▸ **PROBLEM REQUIREMENTS**
Quote exactly and only this range of lines in the data below: the line that holds "c).pins = s.pins := rfl" to the line that holds "s.result⟩ :: s.history := rfl", both included.

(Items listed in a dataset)
BEGIN

/-! ### `State.begin` -/

@[simp] theorem State.begin_params (s : State) : s.begin.params = s.params := rfl
@[simp] theorem State.begin_status (s : State) : s.begin.status = s.status := rfl
@[simp] theorem State.begin_result (s : State) : s.begin.result = s.result := rfl
@[simp] theorem State.begin_faulted (s : State) : s.begin.faulted = s.faulted := rfl
@[simp] theorem State.begin_faultReason (s : State) : s.begin.faultReason = s.faultReason := rfl
@[simp] theorem State.begin_tw (s : State) : s.begin.tw = s.tw := rfl
@[simp] theorem State.begin_cursor (s : State) : s.begin.cursor = s.cursor := rfl
@[simp] theorem State.begin_pins (s : State) : s.begin.pins = s.pins := rfl
@[simp] theorem State.begin_txbuf (s : State) : s.begin.txbuf = s.txbuf := rfl
@[simp] theorem State.begin_rxbuf (s : State) : s.begin.rxbuf = s.rxbuf := rfl
@[simp] theorem State.begin_twDevList (s : State) : s.begin.twDevList = s.twDevList := rfl
@[simp] theorem State.begin_owDevList (s : State) : s.begin.owDevList = s.owDevList := rfl
@[simp] theorem State.begin_events (s : State) : s.begin.events = [] := rfl
@[simp] theorem State.begin_history (s : State) : s.begin.history = s.history := rfl
@[simp] theorem State.begin_hpc (s : State) : s.begin.hpc = s.hpc := rfl
@[simp] theorem State.begin_host (s : State) : s.begin.host = s.host := rfl
@[simp] theorem State.begin_hostSeen (s : State) : s.begin.hostSeen = s.hostSeen := rfl
@[simp] theorem State.begin_bus (s : State) : s.begin.bus = s.bus := rfl
@[simp] theorem State.begin_draws (s : State) : s.begin.draws = s.draws := rfl

/-! ### `State.complete` -/

@[simp] theorem State.complete_params (s : State) (c : Byte) : (s.complete c).params = s.params := rfl
@[simp] theorem State.complete_status (s : State) (c : Byte) : (s.complete c).status = c := rfl
@[simp] theorem State.complete_result (s : State) (c : Byte) : (s.complete c).result = s.result := rfl
@[simp] theorem State.complete_faulted (s : State) (c : Byte) : (s.complete c).faulted = s.faulted := rfl
@[simp] theorem State.complete_faultReason (s : State) (c : Byte) : (s.complete c).faultReason = s.faultReason := rfl
@[simp] theorem State.complete_tw (s : State) (c : Byte) : (s.complete c).tw = s.tw := rfl
@[simp] theorem State.complete_cursor (s : State) (c : Byte) : (s.complete c).cursor = s.cursor := rfl
@[simp] theorem State.complete_pins (s : State) (c : Byte) : (s.complete c).pins = s.pins := rfl
@[simp] theorem State.complete_txbuf (s : State) (c : Byte) : (s.complete c).txbuf = s.txbuf := rfl
@[simp] theorem State.complete_rxbuf (s : State) (c : Byte) : (s.complete c).rxbuf = s.rxbuf := rfl
@[simp] theorem State.complete_twDevList (s : State) (c : Byte) : (s.complete c).twDevList = s.twDevList := rfl
@[simp] theorem State.complete_owDevList (s : State) (c : Byte) : (s.complete c).owDevList = s.owDevList := rfl
@[simp] theorem State.complete_events (s : State) (c : Byte) : (s.complete c).events = s.events := rfl
@[simp] theorem State.complete_history (s : State) (c : Byte) : (s.complete c).history = ⟨s.trace, c, s.result⟩ :: s.history := rfl
@[simp] theorem State.complete_hpc (s : State) (c : Byte) : (s.complete c).hpc = s.hpc + 1 := rfl
@[simp] theorem State.complete_host (s : State) (c : Byte) : (s.complete c).host = s.host := rfl
@[simp] theorem State.complete_hostSeen (s : State) (c : Byte) : (s.complete c).hostSeen = s.hostSeen := rfl
@[simp] theorem State.complete_bus (s : State) (c : Byte) : (s.complete c).bus = s.bus := rfl
@[simp] theorem State.complete_draws (s : State) (c : Byte) : (s.complete c).draws = s.draws := rfl
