theorem triple_lowScl (hd : TwoLines s₀) :
    Triple (At s₀ n i c d) lowScl (fun _ => At s₀ (n + 1) i .low d) E := ⟨fun s h => by
  rw [lowScl_run]; exact h.lowScl hd⟩
theorem triple_relScl (hd : TwoLines s₀) :
    Triple (At s₀ n i c d) relScl (fun _ => At s₀ (n + 1) i .rel d) E := ⟨fun s h => by
  rw [relScl_run]; exact h.relScl hd⟩
theorem triple_lowSda (hd : TwoLines s₀) :
    Triple (At s₀ n i c d) lowSda (fun _ => At s₀ (n + 1) i c .low) E := ⟨fun s h => by
  rw [lowSda_run]; exact h.lowSda hd⟩
theorem triple_relSda (hd : TwoLines s₀) :
    Triple (At s₀ n i c d) relSda (fun _ => At s₀ (n + 1) i c .rel) E := ⟨fun s h => by
  rw [relSda_run]; exact h.relSda hd⟩
theorem triple_waitShort : Triple (At s₀ n i c d) waitShort (fun _ => At s₀ (n + 1) i c d) E := ⟨fun s h => by
  rw [waitShort_run]; exact h.wait _⟩
theorem triple_waitLong : Triple (At s₀ n i c d) waitLong (fun _ => At s₀ (n + 1) i c d) E := ⟨fun s h => by
  rw [waitLong_run]; exact h.wait _⟩
theorem triple_sampleScl : Triple (At s₀ n i c d) sampleScl (fun _ => At s₀ (n + 1) i c d) E := ⟨fun s h => by
  rw [sampleScl_run]; exact h.sample (.inl rfl) _⟩
theorem triple_sampleSda : Triple (At s₀ n i c d) sampleSda (fun _ => At s₀ (n + 1) i c d) E := ⟨fun s h => by
  rw [sampleSda_run]; exact h.sample (.inr rfl) _⟩
theorem triple_setInTx (b : Bool) : Triple (At s₀ n i c d) (setInTx b) (fun _ => At s₀ n b c d) E :=
  ⟨fun _ h => h.setInTx b⟩

/-- Fail-fast: two events, both lines released, the flag clear (rule R120). -/
theorem triple_failFast (hd : TwoLines s₀) :
    Triple (At s₀ n i c d) failFast (fun _ => IdleAt s₀ (n + 2)) E :=
  (triple_relScl hd).bind fun _ => (triple_relSda hd).bind fun _ => triple_setInTx false

/-- The poll loop: one event for each poll (rule R110). -/
theorem triple_pollScl (k : Nat) :
    Triple (At s₀ n i c d) (pollScl k) (fun _ => At s₀ (n + k) i c d) E := by
  induction k generalizing n with
  | zero => exact Triple.pure fun s h => h
  | succ k ih =>
    refine triple_sampleScl.bind fun v => Triple.ite (fun _ => Triple.pure fun s h => h.mono (by omega)) fun _ => ?_
    exact ih.post fun a t h => h.mono (by omega)

/-- The stretch wait: at most `TW_MAX_STRETCH` polls, then fail-fast and `LongClockStretch` (rule R110). -/
theorem triple_stretchWait (hd : TwoLines s₀) :
    Triple (At s₀ n i c d) stretchWait (fun _ => At s₀ (n + s₀.tw.maxStretch.toNat) i c d)
      (StretchOut s₀ (n + s₀.tw.maxStretch.toNat + 2)) := by
  refine (Triple.look (Q := fun k s => k = s₀.tw.maxStretch.toNat ∧ At s₀ n i c d s)
    fun _ h => ⟨by rw [h.1.maxStretch], h⟩).bind fun k => Triple.assume fun hk => ?_
  subst hk
  refine (triple_pollScl _).bind fun v => Triple.ite (fun _ => Triple.pure fun s h => h) fun _ => ?_
  exact (triple_failFast hd).bind fun _ => Triple.raiseErr fun s h => ⟨rfl, h⟩

/-- A tick ends with the clock driven low and the data line as it was (rule R112). -/
theorem triple_tick (hd : TwoLines s₀) (smp : Bool) :
    Triple (At s₀ n i c d) (tick smp) (fun _ => At s₀ (n + s₀.tw.maxStretch.toNat + 7) i .low d)
      (StretchOut s₀ (n + s₀.tw.maxStretch.toNat + 5)) := by
  refine (triple_lowScl hd).bind fun _ => triple_waitShort.bind fun _ => (triple_relScl hd).bind fun _ =>
    ((triple_stretchWait hd).imp (fun _ => id) (fun _ _ => id) fun r t h => h.mono (by omega)).bind fun _ =>
    triple_waitLong.bind fun _ => ?_
  have hs : Triple (At s₀ (n + 1 + 1 + 1 + s₀.tw.maxStretch.toNat + 1) i .rel d) (tickSample smp)
      (fun _ => At s₀ (n + s₀.tw.maxStretch.toNat + 5) i .rel d) (StretchOut s₀ (n + s₀.tw.maxStretch.toNat + 5)) :=
    Triple.ite (fun _ => triple_sampleSda.post fun _ _ h => h.mono (by omega))
      fun _ => Triple.pure fun _ h => h.mono (by omega)
  exact hs.bind fun v => (triple_lowScl hd).bind fun _ => triple_waitShort.bind fun _ => Triple.pure fun _ h => h

/-- A bit put on the line (rule R113). -/
theorem triple_putBit (hd : TwoLines s₀) (b : Bool) :
    Triple (At s₀ n i c d) (putBit b)
      (fun _ => At s₀ (n + s₀.tw.maxStretch.toNat + 8) i .low (if b then .rel else .low))
      (StretchOut s₀ (n + s₀.tw.maxStretch.toNat + 8)) := by
  have hs : Triple (At s₀ n i c d) (setSda b) (fun _ => At s₀ (n + 1) i c (if b then .rel else .low))
      (StretchOut s₀ (n + s₀.tw.maxStretch.toNat + 8)) := by
    cases b
    · exact triple_lowSda hd
    · exact triple_relSda hd
  exact hs.bind fun _ => ((triple_tick hd false).imp (fun _ => id) (fun _ _ h => h.mono (by omega))
    fun _ _ h => h.mono (by omega)).bind fun _ => Triple.pure fun _ h => h

/-- A bit read: the data line is released after (rule R113). -/
theorem triple_getBit (hd : TwoLines s₀) :
    Triple (At s₀ n i c d) getBit (fun _ => At s₀ (n + s₀.tw.maxStretch.toNat + 8) i .low .rel)
      (StretchOut s₀ (n + s₀.tw.maxStretch.toNat + 8)) :=
  (triple_relSda hd).bind fun _ => (triple_tick hd true).imp (fun _ => id) (fun _ _ h => h.mono (by omega))
    fun _ _ h => h.mono (by omega)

END

▸ **REPLY TO THE TASK**
@[simp] theorem State.complete_pins (s : State) (c : Byte) : (s.complete c).pins = s.pins := rfl
@[simp] theorem State.complete_txbuf (s : State) (c : Byte) : (s.complete c).txbuf = s.txbuf := rfl
@[simp] theorem State.complete_rxbuf (s : State) (c : Byte) : (s.complete c).rxbuf = s.rxbuf := rfl
@[simp] theorem State.complete_twDevList (s : State) (c : Byte) : (s.complete c).twDevList = s.twDevList := rfl
@[simp] theorem State.complete_owDevList (s : State) (c : Byte) : (s.complete c).owDevList = s.owDevList := rfl
@[simp] theorem State.complete_events (s : State) (c : Byte) : (s.complete c).events = s.events := rfl
@[simp] theorem State.complete_history (s : State) (c : Byte) : (s.complete c).history = ⟨s.trace, c, s.result⟩ :: s.history := rfl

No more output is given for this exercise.